Entries taken from a collection:
◇ ◇ ◇ ◇ ◇

-- ==== Sys2Proof/Certificates/Slice0/Obligations.lean ====
section
/-!
DEFINITION. The statements for the provers. An instruction that completes does so as its form in Sys2Proof/Safety.lean says (`Completes`);
the forms are tables, one row per instruction, so a statement over a table speaks of every row of it.
-/

open Sys2Proof Sys2Proof.Machine

/-! Encoding. -/

/-- The worked encodings of R44, R79, R104, R145, R171, R173 and R196, as the decoder reads them: a window load with a switch marker,
PUTR, CAS, VFMA, MMA, TSHAPE and MFS. -/
def Obligations.DecodeWords : Prop :=
  decode (leBytes 12 0x00000008002014180008_2996) = .ok ⟨.windowLd 0 (.g 5) (.g 4) 32 ⟨0, 1, 0, 0, false, none⟩ ⟨.acq, .cluster⟩, true, 12,
    0x00082996⟩ ∧
  decodeTableWord 64 0x0000220002020051 = some (.putr none (.g 1) (.g 4) 0 ⟨.rel, .core⟩) ∧
  decodeTableWord 64 0x00083608A2063281 = some (.cas (.g 6) (.g 3) (.g 4) (.g 5) (.short 8) false ⟨.ar, .die⟩) ∧
  decodeTableWord 64 0x00002202C9A4A309 = some (.vfma 4 2 3 6 ⟨.h16, .rtz⟩) ∧
  decodeTableWord 64 0x0005000000801429 = some (.mma 2 0 1 1 true) ∧
  decodeTableWord 96 0x000004100000000000001C02 = some (.tshape 3 (.word 0x410)) ∧
  decodeTableWord 64 0x0020000000002D81 = some (.mfs (.g 5) .time)

/-- Every well-formed program instruction is read back from its own bytes, whatever bytes follow them, with its switch marker and its
length. -/
def Obligations.EncodeThenDecode : Prop :=
  ∀ (i : Instr) (sw : Bool) (rest : List Byte), i.wellFormed = true → (i.head sw).isSome = true →
    ∃ d : Decoded, decode (encodeBytes i sw ++ rest) = .ok d ∧ d.instr = i ∧ d.sw = sw ∧ d.size = (encodeBytes i sw).length

/-- What decodes is well formed: no instruction issues whose operand values R18 refuses. -/
def Obligations.DecodedIsWellFormed : Prop :=
  ∀ (bs : List Byte) (d : Decoded), decode bs = .ok d → d.instr.wellFormed = true ∧ d.size ≤ bs.length ∧ (d.size = 8 ∨ d.size = 12 ∨ d.size = 16)

/-! Reset and steps. -/

/-- The boot strand (R365) and the reset values of R31, R64, R181 and R198. The contents of the g, v and w registers and of memory, and the
PC, are the model's choices (logs 1, 2 and 3): R365 takes g1 and the PC from firmware. -/
def Obligations.ResetState : Prop :=
  (∀ h : Hart, (hartOf State.reset h).isSome = true → h = .strand 0 0) ∧
  ∃ hs : HartState, hartOf State.reset (.strand 0 0) = some hs ∧
    hs.st = ⟨false, 1, 0, false, 0⟩ ∧ hs.ptbr = ⟨0, 0⟩ ∧ hs.migr = false ∧ fpctlWord hs.fp = 0 ∧ hs.timecmp = 0 ∧
    hs.trap = ⟨0, 0, 0, 0, 0, 0, 0, 0⟩ ∧ (∀ n : Fin 4, hs.mx.scale.get n = 0x3F800000) ∧ (∀ p : Fin 4, (portOf hs p).bound = false) ∧
    (∀ r : Fin 16, gFull hs r = true ∧ gVal hs r = 0) ∧ hs.pc = 0x100000 ∧
    (∀ c : Nat, (coreOf State.reset c).cbsel = 0 ∧ (coreOf State.reset c).wdog = 0 ∧ (coreOf State.reset c).mcap = 0) ∧
    (∀ m : Nat, (moduleOf State.reset m).tttb = 0 ∧ (moduleOf State.reset m).mevt = 0) ∧ ∀ a : Nat, memByte State.reset.mem a = 0

/-- A step in which a hart has its turn runs exactly the instruction that the bytes at its issue address decode to: its meaning, in the
state in which the hart is the current one, its word is recorded, and a hart that waited behind its switch marker waits no longer. The hart
fetches, no other slot of its core comes before it (R269), and it does not ship itself to its data first (R278). -/
def Obligations.StepRunsDecoded : Prop :=
  ∀ (s : State) (h : Hart) (rest : List Turn) (hs : HartState) (b : BitVec 256) (s1 : State) (d : Decoded),
    s.agenda = .issue h :: rest → hartOf s h = some hs → fetches { s with agenda := rest } h hs = true →
    slotTurn { s with agenda := rest } h = true → autoDest { s with agenda := rest } h hs = none →
    issuePc hs &&& 3#64 = 0 → fetchBlock { s with agenda := rest } h hs (issuePc hs) = .block b s1 →
    decode ((leBytes 32 b.toNat).drop ((issuePc hs).toNat % 32)) = .ok d →
    step s = exec d.instr { setHart s1 h (if hs.run.park = .marker then setPark hs .ready else hs) with cur := h, word := ⟨d.sw, d.first⟩ }
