-- ==== Sys2Proof/Laws/Dispatch.lean ====
section
/-!
SUPPORT. What `exec` calls for each instruction.
-/

namespace Sys2Proof.Machine
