/-! `setModule`. -/

@[simp] theorem setModule_mem (s : State) (m : Nat) (x : ModuleState) : (setModule s m x).mem = s.mem := rfl
@[simp] theorem setModule_extents (s : State) (m : Nat) (x : ModuleState) : (setModule s m x).extents = s.extents := rfl
@[simp] theorem setModule_poison (s : State) (m : Nat) (x : ModuleState) : (setModule s m x).poison = s.poison := rfl
@[simp] theorem setModule_harts (s : State) (m : Nat) (x : ModuleState) : (setModule s m x).harts = s.harts := rfl
@[simp] theorem setModule_cores (s : State) (m : Nat) (x : ModuleState) : (setModule s m x).cores = s.cores := rfl
@[simp] theorem setModule_dies (s : State) (m : Nat) (x : ModuleState) : (setModule s m x).dies = s.dies := rfl
@[simp] theorem setModule_stores (s : State) (m : Nat) (x : ModuleState) : (setModule s m x).stores = s.stores := rfl
@[simp] theorem setModule_nextStore (s : State) (m : Nat) (x : ModuleState) : (setModule s m x).nextStore = s.nextStore := rfl
@[simp] theorem setModule_prefetches (s : State) (m : Nat) (x : ModuleState) : (setModule s m x).prefetches = s.prefetches := rfl
@[simp] theorem setModule_pushes (s : State) (m : Nat) (x : ModuleState) : (setModule s m x).pushes = s.pushes := rfl
@[simp] theorem setModule_grains (s : State) (m : Nat) (x : ModuleState) : (setModule s m x).grains = s.grains := rfl
@[simp] theorem setModule_frames (s : State) (m : Nat) (x : ModuleState) : (setModule s m x).frames = s.frames := rfl
@[simp] theorem setModule_stubs (s : State) (m : Nat) (x : ModuleState) : (setModule s m x).stubs = s.stubs := rfl
@[simp] theorem setModule_splits (s : State) (m : Nat) (x : ModuleState) : (setModule s m x).splits = s.splits := rfl
@[simp] theorem setModule_tiles (s : State) (m : Nat) (x : ModuleState) : (setModule s m x).tiles = s.tiles := rfl
@[simp] theorem setModule_snoops (s : State) (m : Nat) (x : ModuleState) : (setModule s m x).snoops = s.snoops := rfl
@[simp] theorem setModule_arrivals (s : State) (m : Nat) (x : ModuleState) : (setModule s m x).arrivals = s.arrivals := rfl
@[simp] theorem setModule_copies (s : State) (m : Nat) (x : ModuleState) : (setModule s m x).copies = s.copies := rfl
@[simp] theorem setModule_cells (s : State) (m : Nat) (x : ModuleState) : (setModule s m x).cells = s.cells := rfl
@[simp] theorem setModule_combined (s : State) (m : Nat) (x : ModuleState) : (setModule s m x).combined = s.combined := rfl
@[simp] theorem setModule_kicks (s : State) (m : Nat) (x : ModuleState) : (setModule s m x).kicks = s.kicks := rfl
@[simp] theorem setModule_engines (s : State) (m : Nat) (x : ModuleState) : (setModule s m x).engines = s.engines := rfl
@[simp] theorem setModule_groups (s : State) (m : Nat) (x : ModuleState) : (setModule s m x).groups = s.groups := rfl
@[simp] theorem setModule_msgs (s : State) (m : Nat) (x : ModuleState) : (setModule s m x).msgs = s.msgs := rfl
@[simp] theorem setModule_ships (s : State) (m : Nat) (x : ModuleState) : (setModule s m x).ships = s.ships := rfl
@[simp] theorem setModule_longWait (s : State) (m : Nat) (x : ModuleState) : (setModule s m x).longWait = s.longWait := rfl
@[simp] theorem setModule_images (s : State) (m : Nat) (x : ModuleState) : (setModule s m x).images = s.images := rfl
@[simp] theorem setModule_leftBehind (s : State) (m : Nat) (x : ModuleState) : (setModule s m x).leftBehind = s.leftBehind := rfl
@[simp] theorem setModule_solo (s : State) (m : Nat) (x : ModuleState) : (setModule s m x).solo = s.solo := rfl
@[simp] theorem setModule_lateOver (s : State) (m : Nat) (x : ModuleState) : (setModule s m x).lateOver = s.lateOver := rfl
@[simp] theorem setModule_nextId (s : State) (m : Nat) (x : ModuleState) : (setModule s m x).nextId = s.nextId := rfl
@[simp] theorem setModule_nextUid (s : State) (m : Nat) (x : ModuleState) : (setModule s m x).nextUid = s.nextUid := rfl
@[simp] theorem setModule_now (s : State) (m : Nat) (x : ModuleState) : (setModule s m x).now = s.now := rfl
@[simp] theorem setModule_timeSeen (s : State) (m : Nat) (x : ModuleState) : (setModule s m x).timeSeen = s.timeSeen := rfl
@[simp] theorem setModule_cur (s : State) (m : Nat) (x : ModuleState) : (setModule s m x).cur = s.cur := rfl
@[simp] theorem setModule_word (s : State) (m : Nat) (x : ModuleState) : (setModule s m x).word = s.word := rfl
@[simp] theorem setModule_agenda (s : State) (m : Nat) (x : ModuleState) : (setModule s m x).agenda = s.agenda := rfl
@[simp] theorem setModule_burst (s : State) (m : Nat) (x : ModuleState) : (setModule s m x).burst = s.burst := rfl
@[simp] theorem setModule_free (s : State) (m : Nat) (x : ModuleState) : (setModule s m x).free = s.free := rfl

/-! `setRun`. -/

@[simp] theorem setRun_id (hs : HartState) (r : RunState) : (setRun hs r).id = hs.id := rfl
@[simp] theorem setRun_regs (hs : HartState) (r : RunState) : (setRun hs r).regs = hs.regs := rfl
@[simp] theorem setRun_pc (hs : HartState) (r : RunState) : (setRun hs r).pc = hs.pc := rfl
@[simp] theorem setRun_st (hs : HartState) (r : RunState) : (setRun hs r).st = hs.st := rfl
@[simp] theorem setRun_migr (hs : HartState) (r : RunState) : (setRun hs r).migr = hs.migr := rfl
@[simp] theorem setRun_fp (hs : HartState) (r : RunState) : (setRun hs r).fp = hs.fp := rfl
@[simp] theorem setRun_mx (hs : HartState) (r : RunState) : (setRun hs r).mx = hs.mx := rfl
@[simp] theorem setRun_ports (hs : HartState) (r : RunState) : (setRun hs r).ports = hs.ports := rfl
@[simp] theorem setRun_timecmp (hs : HartState) (r : RunState) : (setRun hs r).timecmp = hs.timecmp := rfl
@[simp] theorem setRun_trap (hs : HartState) (r : RunState) : (setRun hs r).trap = hs.trap := rfl
@[simp] theorem setRun_ptbr (hs : HartState) (r : RunState) : (setRun hs r).ptbr = hs.ptbr := rfl
@[simp] theorem setRun_take (hs : HartState) (r : RunState) : (setRun hs r).take = hs.take := rfl
@[simp] theorem setRun_joinOwn (hs : HartState) (r : RunState) : (setRun hs r).joinOwn = hs.joinOwn := rfl
@[simp] theorem setRun_joinParent (hs : HartState) (r : RunState) : (setRun hs r).joinParent = hs.joinParent := rfl
@[simp] theorem setRun_plink (hs : HartState) (r : RunState) : (setRun hs r).plink = hs.plink := rfl

/-! `setPark`. -/

@[simp] theorem setPark_id (hs : HartState) (p : Park) : (setPark hs p).id = hs.id := rfl
@[simp] theorem setPark_regs (hs : HartState) (p : Park) : (setPark hs p).regs = hs.regs := rfl
@[simp] theorem setPark_pc (hs : HartState) (p : Park) : (setPark hs p).pc = hs.pc := rfl
@[simp] theorem setPark_st (hs : HartState) (p : Park) : (setPark hs p).st = hs.st := rfl
@[simp] theorem setPark_migr (hs : HartState) (p : Park) : (setPark hs p).migr = hs.migr := rfl
@[simp] theorem setPark_fp (hs : HartState) (p : Park) : (setPark hs p).fp = hs.fp := rfl
@[simp] theorem setPark_mx (hs : HartState) (p : Park) : (setPark hs p).mx = hs.mx := rfl
@[simp] theorem setPark_ports (hs : HartState) (p : Park) : (setPark hs p).ports = hs.ports := rfl
@[simp] theorem setPark_timecmp (hs : HartState) (p : Park) : (setPark hs p).timecmp = hs.timecmp := rfl
@[simp] theorem setPark_trap (hs : HartState) (p : Park) : (setPark hs p).trap = hs.trap := rfl
@[simp] theorem setPark_ptbr (hs : HartState) (p : Park) : (setPark hs p).ptbr = hs.ptbr := rfl
@[simp] theorem setPark_take (hs : HartState) (p : Park) : (setPark hs p).take = hs.take := rfl
@[simp] theorem setPark_joinOwn (hs : HartState) (p : Park) : (setPark hs p).joinOwn = hs.joinOwn := rfl
@[simp] theorem setPark_joinParent (hs : HartState) (p : Park) : (setPark hs p).joinParent = hs.joinParent := rfl
@[simp] theorem setPark_plink (hs : HartState) (p : Park) : (setPark hs p).plink = hs.plink := rfl

/-! `setPort`. -/

@[simp] theorem setPort_id (hs : HartState) (p : Fin 4) (x : Port) : (setPort hs p x).id = hs.id := rfl
@[simp] theorem setPort_regs (hs : HartState) (p : Fin 4) (x : Port) : (setPort hs p x).regs = hs.regs := rfl
@[simp] theorem setPort_pc (hs : HartState) (p : Fin 4) (x : Port) : (setPort hs p x).pc = hs.pc := rfl
@[simp] theorem setPort_st (hs : HartState) (p : Fin 4) (x : Port) : (setPort hs p x).st = hs.st := rfl
@[simp] theorem setPort_migr (hs : HartState) (p : Fin 4) (x : Port) : (setPort hs p x).migr = hs.migr := rfl
@[simp] theorem setPort_fp (hs : HartState) (p : Fin 4) (x : Port) : (setPort hs p x).fp = hs.fp := rfl
@[simp] theorem setPort_mx (hs : HartState) (p : Fin 4) (x : Port) : (setPort hs p x).mx = hs.mx := rfl
@[simp] theorem setPort_timecmp (hs : HartState) (p : Fin 4) (x : Port) : (setPort hs p x).timecmp = hs.timecmp := rfl
@[simp] theorem setPort_trap (hs : HartState) (p : Fin 4) (x : Port) : (setPort hs p x).trap = hs.trap := rfl
@[simp] theorem setPort_ptbr (hs : HartState) (p : Fin 4) (x : Port) : (setPort hs p x).ptbr = hs.ptbr := rfl
@[simp] theorem setPort_take (hs : HartState) (p : Fin 4) (x : Port) : (setPort hs p x).take = hs.take := rfl
@[simp] theorem setPort_run (hs : HartState) (p : Fin 4) (x : Port) : (setPort hs p x).run = hs.run := rfl
@[simp] theorem setPort_joinOwn (hs : HartState) (p : Fin 4) (x : Port) : (setPort hs p x).joinOwn = hs.joinOwn := rfl
@[simp] theorem setPort_joinParent (hs : HartState) (p : Fin 4) (x : Port) : (setPort hs p x).joinParent = hs.joinParent := rfl
@[simp] theorem setPort_plink (hs : HartState) (p : Fin 4) (x : Port) : (setPort hs p x).plink = hs.plink := rfl

/-! `setG`. -/

@[simp] theorem setG_id (hs : HartState) (r : Fin 16) (x : Reg Word) : (setG hs r x).id = hs.id := rfl
@[simp] theorem setG_pc (hs : HartState) (r : Fin 16) (x : Reg Word) : (setG hs r x).pc = hs.pc := rfl
@[simp] theorem setG_st (hs : HartState) (r : Fin 16) (x : Reg Word) : (setG hs r x).st = hs.st := rfl
@[simp] theorem setG_migr (hs : HartState) (r : Fin 16) (x : Reg Word) : (setG hs r x).migr = hs.migr := rfl
@[simp] theorem setG_fp (hs : HartState) (r : Fin 16) (x : Reg Word) : (setG hs r x).fp = hs.fp := rfl
@[simp] theorem setG_mx (hs : HartState) (r : Fin 16) (x : Reg Word) : (setG hs r x).mx = hs.mx := rfl
@[simp] theorem setG_ports (hs : HartState) (r : Fin 16) (x : Reg Word) : (setG hs r x).ports = hs.ports := rfl
@[simp] theorem setG_timecmp (hs : HartState) (r : Fin 16) (x : Reg Word) : (setG hs r x).timecmp = hs.timecmp := rfl
@[simp] theorem setG_trap (hs : HartState) (r : Fin 16) (x : Reg Word) : (setG hs r x).trap = hs.trap := rfl
@[simp] theorem setG_ptbr (hs : HartState) (r : Fin 16) (x : Reg Word) : (setG hs r x).ptbr = hs.ptbr := rfl
@[simp] theorem setG_take (hs : HartState) (r : Fin 16) (x : Reg Word) : (setG hs r x).take = hs.take := rfl
@[simp] theorem setG_run (hs : HartState) (r : Fin 16) (x : Reg Word) : (setG hs r x).run = hs.run := rfl
@[simp] theorem setG_joinOwn (hs : HartState) (r : Fin 16) (x : Reg Word) : (setG hs r x).joinOwn = hs.joinOwn := rfl
@[simp] theorem setG_joinParent (hs : HartState) (r : Fin 16) (x : Reg Word) : (setG hs r x).joinParent = hs.joinParent := rfl
@[simp] theorem setG_plink (hs : HartState) (r : Fin 16) (x : Reg Word) : (setG hs r x).plink = hs.plink := rfl
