-- ==== Sys2Proof/Laws/PerInstr.lean ====
section
/-!
SUPPORT. Laws of every instruction, one lemma per constructor: `RoundTrip`, that the decoder reads the instruction back
from its own head (R16, R18, R40 to R44). A step of the hardware has no head.
-/

namespace Sys2Proof.Laws

/-- The head of a well-formed instruction decodes to the instruction, and holds its switch marker. -/
def RoundTrip.Statement (i : Instr) : Prop :=
  ∀ (sw : Bool) (h : Head), i.wellFormed = true → i.head sw = some h → decodeHead h = .ok i ∧ h.sw = sw

/-- A head that the opcode map reads as a well-formed instruction decodes to it. -/
theorem decodeHead_of_op {h : Head} {i : Instr} (hw : i.wellFormed = true) (ho : decodeOp h = some (some i)) :
    decodeHead h = .ok i := by
  simp [decodeHead, ho, hw]

theorem roundTrip_of_op {i : Instr}
    (hi : ∀ (sw : Bool) (h : Head), i.head sw = some h → decodeOp h = some (some i) ∧ h.sw = sw) :
    RoundTrip.Statement i := fun sw h hw hh => ⟨decodeHead_of_op hw (hi sw h hh).1, (hi sw h hh).2⟩

theorem roundTrip_of_none {i : Instr} (hi : ∀ sw, i.head sw = none) : RoundTrip.Statement i := by
  intro sw h _ hh
  rw [hi sw] at hh
  cases hh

◇ ◇ ◇ ◇ ◇

### WHAT IS NEEDED
Go to the line with "def RoundTrip.Statement (i" in the entries above and repeat every line from there through the line with "intro sw h _ hh", exactly and with no other text.

### ANSWER TO THE PROBLEM
def RoundTrip.Statement (i : Instr) : Prop :=
  ∀ (sw : Bool) (h : Head), i.wellFormed = true → i.head sw = some h → decodeHead h = .ok i ∧ h.sw = sw

/-- A head that the opcode map reads as a well-formed instruction decodes to it. -/
theorem decodeHead_of_op {h : Head} {i : Instr} (hw : i.wellFormed = true) (ho : decodeOp h = some (some i)) :
    decodeHead h = .ok i := by
  simp [decodeHead, ho, hw]

theorem roundTrip_of_op {i : Instr}
    (hi : ∀ (sw : Bool) (h : Head), i.head sw = some h → decodeOp h = some (some i) ∧ h.sw = sw) :
    RoundTrip.Statement i := fun sw h hw hh => ⟨decodeHead_of_op hw (hi sw h hh).1, (hi sw h hh).2⟩

theorem roundTrip_of_none {i : Instr} (hi : ∀ sw, i.head sw = none) : RoundTrip.Statement i := by
  intro sw h _ hh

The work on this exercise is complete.